# Directions for this task
Find the line holding "unfold State.copyPut" in the entries below. Give it again exactly, along with every line after it up to and including the line holding "idx bs n = .ok".

# Provided entries
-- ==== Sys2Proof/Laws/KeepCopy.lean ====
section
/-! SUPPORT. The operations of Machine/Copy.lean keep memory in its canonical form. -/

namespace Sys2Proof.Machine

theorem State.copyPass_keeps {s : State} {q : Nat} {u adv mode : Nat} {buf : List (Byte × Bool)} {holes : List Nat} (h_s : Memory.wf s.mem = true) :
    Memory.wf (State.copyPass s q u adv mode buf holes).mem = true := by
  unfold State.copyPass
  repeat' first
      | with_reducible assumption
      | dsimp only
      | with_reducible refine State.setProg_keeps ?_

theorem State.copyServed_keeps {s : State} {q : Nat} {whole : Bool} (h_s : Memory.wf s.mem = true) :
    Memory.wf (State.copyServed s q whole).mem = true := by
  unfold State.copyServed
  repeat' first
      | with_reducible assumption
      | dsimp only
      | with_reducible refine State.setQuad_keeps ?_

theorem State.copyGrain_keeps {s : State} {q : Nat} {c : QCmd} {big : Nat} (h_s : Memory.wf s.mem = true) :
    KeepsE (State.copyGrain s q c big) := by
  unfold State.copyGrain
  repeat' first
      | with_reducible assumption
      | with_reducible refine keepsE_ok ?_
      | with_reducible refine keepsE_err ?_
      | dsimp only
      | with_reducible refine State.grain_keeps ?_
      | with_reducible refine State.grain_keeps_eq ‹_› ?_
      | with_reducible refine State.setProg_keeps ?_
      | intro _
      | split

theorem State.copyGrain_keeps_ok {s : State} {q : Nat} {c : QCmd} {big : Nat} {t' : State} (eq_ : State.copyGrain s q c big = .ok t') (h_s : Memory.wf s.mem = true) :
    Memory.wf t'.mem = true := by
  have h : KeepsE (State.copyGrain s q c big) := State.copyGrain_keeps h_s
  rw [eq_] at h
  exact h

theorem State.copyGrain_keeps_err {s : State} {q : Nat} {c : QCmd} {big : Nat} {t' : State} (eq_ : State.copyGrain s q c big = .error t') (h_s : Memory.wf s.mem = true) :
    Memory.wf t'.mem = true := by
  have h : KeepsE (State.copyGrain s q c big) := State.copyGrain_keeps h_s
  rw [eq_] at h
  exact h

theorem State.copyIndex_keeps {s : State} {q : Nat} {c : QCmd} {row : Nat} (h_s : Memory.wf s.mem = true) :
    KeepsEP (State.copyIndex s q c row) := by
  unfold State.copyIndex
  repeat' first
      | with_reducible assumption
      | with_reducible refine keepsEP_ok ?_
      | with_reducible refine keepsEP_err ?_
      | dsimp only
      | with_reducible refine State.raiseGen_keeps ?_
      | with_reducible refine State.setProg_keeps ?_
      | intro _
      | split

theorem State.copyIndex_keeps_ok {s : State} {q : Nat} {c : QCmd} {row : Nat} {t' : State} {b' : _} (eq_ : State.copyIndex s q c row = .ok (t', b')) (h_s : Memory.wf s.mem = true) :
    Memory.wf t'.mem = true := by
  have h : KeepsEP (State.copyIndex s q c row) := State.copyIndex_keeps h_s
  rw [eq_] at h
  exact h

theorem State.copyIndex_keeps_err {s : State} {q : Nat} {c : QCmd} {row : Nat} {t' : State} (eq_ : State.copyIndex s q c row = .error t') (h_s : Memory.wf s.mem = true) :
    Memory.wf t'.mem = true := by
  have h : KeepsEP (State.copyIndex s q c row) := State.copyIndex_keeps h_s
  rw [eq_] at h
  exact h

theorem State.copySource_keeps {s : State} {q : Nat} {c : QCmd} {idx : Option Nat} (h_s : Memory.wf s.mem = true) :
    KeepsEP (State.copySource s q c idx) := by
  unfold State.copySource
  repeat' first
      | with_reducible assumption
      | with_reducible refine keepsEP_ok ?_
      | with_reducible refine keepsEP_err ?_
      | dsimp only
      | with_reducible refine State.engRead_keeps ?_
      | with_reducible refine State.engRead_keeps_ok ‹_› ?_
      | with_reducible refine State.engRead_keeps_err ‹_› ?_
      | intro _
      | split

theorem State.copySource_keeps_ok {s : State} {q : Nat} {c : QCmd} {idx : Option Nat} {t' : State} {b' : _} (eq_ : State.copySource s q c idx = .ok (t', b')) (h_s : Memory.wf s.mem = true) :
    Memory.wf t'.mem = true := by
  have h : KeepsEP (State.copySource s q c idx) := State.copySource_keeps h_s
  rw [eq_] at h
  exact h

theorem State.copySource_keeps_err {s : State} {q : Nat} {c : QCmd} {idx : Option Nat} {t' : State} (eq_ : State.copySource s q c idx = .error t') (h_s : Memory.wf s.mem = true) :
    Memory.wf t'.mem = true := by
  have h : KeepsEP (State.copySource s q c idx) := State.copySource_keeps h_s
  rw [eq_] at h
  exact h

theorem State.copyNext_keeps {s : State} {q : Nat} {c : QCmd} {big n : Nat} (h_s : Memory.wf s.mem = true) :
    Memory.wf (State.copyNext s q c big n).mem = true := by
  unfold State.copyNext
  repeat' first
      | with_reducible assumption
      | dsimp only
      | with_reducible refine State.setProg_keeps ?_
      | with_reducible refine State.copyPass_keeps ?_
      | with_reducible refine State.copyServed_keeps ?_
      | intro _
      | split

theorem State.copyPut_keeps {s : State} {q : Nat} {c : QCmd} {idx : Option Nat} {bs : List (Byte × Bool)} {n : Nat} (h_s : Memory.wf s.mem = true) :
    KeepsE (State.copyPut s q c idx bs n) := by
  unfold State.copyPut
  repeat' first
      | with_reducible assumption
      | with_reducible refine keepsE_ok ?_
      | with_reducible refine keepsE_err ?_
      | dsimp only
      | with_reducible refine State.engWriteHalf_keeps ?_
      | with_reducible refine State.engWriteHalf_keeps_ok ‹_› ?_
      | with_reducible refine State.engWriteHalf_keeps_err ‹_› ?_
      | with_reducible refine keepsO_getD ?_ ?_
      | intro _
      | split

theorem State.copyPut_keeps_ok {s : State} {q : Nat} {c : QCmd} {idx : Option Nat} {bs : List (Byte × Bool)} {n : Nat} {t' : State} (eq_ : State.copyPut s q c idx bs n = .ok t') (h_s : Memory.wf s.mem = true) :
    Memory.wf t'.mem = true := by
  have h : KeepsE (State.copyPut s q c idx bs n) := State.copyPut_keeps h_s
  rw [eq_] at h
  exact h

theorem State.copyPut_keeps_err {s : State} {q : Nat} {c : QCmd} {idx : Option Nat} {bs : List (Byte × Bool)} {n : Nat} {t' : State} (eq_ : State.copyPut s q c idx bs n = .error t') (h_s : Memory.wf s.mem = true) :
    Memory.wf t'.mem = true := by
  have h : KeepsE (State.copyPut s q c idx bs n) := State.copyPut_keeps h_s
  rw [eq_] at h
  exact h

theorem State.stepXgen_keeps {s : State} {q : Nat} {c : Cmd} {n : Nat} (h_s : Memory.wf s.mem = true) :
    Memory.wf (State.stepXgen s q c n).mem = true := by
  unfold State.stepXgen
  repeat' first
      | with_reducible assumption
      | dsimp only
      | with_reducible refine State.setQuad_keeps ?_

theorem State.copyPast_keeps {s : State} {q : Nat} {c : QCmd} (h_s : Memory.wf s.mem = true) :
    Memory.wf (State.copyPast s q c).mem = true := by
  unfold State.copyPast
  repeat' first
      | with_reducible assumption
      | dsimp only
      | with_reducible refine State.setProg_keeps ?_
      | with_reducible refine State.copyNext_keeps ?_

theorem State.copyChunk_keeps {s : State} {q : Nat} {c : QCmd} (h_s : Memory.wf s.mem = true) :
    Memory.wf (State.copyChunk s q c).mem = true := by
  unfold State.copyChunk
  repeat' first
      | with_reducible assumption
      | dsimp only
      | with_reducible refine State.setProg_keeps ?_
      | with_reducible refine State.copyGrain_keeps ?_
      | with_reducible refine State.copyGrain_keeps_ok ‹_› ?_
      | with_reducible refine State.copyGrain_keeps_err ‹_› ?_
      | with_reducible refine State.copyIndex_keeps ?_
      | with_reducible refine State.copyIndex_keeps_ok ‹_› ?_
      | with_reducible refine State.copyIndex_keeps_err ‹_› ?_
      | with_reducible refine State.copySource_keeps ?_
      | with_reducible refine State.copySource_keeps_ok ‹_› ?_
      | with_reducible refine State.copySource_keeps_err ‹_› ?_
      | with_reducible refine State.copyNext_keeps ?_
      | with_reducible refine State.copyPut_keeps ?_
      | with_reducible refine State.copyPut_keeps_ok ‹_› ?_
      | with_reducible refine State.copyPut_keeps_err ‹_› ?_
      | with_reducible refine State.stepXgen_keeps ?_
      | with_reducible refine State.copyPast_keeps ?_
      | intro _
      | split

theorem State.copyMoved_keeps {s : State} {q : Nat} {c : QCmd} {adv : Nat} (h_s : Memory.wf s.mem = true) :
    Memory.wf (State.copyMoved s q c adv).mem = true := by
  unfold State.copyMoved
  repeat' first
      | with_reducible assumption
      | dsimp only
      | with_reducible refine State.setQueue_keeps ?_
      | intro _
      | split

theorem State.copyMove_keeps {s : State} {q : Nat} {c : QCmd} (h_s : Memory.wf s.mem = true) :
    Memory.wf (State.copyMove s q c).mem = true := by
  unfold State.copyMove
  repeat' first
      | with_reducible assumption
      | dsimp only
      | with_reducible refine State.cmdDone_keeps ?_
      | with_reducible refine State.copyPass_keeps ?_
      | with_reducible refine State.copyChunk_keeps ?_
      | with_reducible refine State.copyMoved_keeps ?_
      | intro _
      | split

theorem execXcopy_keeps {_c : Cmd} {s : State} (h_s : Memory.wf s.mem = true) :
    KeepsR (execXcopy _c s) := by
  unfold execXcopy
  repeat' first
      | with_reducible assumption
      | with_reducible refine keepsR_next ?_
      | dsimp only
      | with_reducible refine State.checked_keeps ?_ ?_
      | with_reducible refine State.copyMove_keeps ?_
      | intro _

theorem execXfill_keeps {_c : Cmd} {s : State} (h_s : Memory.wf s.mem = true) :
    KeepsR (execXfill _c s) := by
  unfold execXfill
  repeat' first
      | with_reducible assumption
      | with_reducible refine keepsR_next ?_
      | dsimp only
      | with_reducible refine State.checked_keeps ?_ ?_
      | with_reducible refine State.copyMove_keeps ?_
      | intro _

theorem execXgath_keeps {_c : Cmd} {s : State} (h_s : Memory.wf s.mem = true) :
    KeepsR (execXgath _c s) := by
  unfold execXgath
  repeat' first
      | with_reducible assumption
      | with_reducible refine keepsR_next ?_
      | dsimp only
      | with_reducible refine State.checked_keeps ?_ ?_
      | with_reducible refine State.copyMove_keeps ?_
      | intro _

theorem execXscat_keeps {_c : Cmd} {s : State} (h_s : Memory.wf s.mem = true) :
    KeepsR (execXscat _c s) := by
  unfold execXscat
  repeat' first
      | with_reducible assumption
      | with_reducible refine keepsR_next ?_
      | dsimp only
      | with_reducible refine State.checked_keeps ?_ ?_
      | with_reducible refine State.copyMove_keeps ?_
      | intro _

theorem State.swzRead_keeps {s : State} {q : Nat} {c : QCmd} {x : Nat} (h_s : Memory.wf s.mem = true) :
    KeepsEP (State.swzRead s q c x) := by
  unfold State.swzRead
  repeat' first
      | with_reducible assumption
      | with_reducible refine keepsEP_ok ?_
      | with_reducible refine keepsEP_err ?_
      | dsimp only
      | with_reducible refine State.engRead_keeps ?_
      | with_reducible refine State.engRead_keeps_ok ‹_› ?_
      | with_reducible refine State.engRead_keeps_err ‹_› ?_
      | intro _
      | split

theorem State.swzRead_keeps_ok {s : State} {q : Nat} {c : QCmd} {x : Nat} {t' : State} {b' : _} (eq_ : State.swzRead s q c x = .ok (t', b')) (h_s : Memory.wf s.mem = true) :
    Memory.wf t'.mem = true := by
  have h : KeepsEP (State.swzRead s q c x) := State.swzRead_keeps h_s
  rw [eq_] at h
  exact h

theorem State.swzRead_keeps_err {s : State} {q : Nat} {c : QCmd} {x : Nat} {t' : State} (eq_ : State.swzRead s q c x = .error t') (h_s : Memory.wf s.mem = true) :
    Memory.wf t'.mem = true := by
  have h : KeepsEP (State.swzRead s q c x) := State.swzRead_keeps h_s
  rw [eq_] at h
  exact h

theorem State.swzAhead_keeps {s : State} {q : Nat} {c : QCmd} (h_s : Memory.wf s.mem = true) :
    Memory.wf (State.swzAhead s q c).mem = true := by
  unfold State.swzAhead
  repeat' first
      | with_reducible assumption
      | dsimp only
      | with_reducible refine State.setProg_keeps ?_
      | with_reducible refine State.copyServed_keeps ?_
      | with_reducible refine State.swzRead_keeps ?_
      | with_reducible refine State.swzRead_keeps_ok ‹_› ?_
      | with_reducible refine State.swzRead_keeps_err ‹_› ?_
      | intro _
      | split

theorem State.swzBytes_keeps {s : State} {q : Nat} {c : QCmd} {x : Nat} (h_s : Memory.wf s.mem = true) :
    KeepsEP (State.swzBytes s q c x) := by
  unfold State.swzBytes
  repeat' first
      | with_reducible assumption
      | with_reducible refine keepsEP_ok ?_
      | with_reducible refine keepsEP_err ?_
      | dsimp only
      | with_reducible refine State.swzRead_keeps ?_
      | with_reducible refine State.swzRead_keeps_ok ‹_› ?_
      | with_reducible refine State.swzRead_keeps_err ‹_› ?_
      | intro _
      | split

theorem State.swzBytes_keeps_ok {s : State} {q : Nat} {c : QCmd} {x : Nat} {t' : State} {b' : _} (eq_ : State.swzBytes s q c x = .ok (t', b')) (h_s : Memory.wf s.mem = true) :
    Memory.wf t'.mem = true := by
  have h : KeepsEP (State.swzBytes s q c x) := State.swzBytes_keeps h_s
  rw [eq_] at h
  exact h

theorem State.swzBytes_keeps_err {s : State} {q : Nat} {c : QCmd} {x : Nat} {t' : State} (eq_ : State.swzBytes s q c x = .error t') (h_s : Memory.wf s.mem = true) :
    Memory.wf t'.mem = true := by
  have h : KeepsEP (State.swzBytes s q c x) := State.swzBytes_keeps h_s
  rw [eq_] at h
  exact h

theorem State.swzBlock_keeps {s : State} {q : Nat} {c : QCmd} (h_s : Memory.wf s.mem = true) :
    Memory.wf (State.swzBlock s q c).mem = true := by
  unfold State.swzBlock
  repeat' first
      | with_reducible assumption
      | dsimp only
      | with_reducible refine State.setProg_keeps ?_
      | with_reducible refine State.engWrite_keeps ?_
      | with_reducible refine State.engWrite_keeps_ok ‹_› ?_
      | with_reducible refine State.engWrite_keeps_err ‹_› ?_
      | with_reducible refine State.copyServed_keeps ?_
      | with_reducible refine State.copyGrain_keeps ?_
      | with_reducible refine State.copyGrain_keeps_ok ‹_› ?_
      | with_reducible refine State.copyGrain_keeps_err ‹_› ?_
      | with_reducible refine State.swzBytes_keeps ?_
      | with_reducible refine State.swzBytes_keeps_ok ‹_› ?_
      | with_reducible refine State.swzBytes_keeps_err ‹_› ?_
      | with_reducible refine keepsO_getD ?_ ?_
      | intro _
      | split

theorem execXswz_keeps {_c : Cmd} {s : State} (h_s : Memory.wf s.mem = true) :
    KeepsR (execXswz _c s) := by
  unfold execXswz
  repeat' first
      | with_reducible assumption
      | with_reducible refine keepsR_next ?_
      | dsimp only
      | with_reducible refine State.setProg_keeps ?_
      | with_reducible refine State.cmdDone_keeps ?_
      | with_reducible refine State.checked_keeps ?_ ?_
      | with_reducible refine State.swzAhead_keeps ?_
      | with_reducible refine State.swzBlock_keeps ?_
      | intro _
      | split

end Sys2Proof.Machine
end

# Solution below
  unfold State.copyPut
  repeat' first
      | with_reducible assumption
      | with_reducible refine keepsE_ok ?_
      | with_reducible refine keepsE_err ?_
      | dsimp only
      | with_reducible refine State.engWriteHalf_keeps ?_
      | with_reducible refine State.engWriteHalf_keeps_ok ‹_› ?_
      | with_reducible refine State.engWriteHalf_keeps_err ‹_› ?_
      | with_reducible refine keepsO_getD ?_ ?_
      | intro _
      | split

theorem State.copyPut_keeps_ok {s : State} {q : Nat} {c : QCmd} {idx : Option Nat} {bs : List (Byte × Bool)} {n : Nat} {t' : State} (eq_ : State.copyPut s q c idx bs n = .ok t') (h_s : Memory.wf s.mem = true) :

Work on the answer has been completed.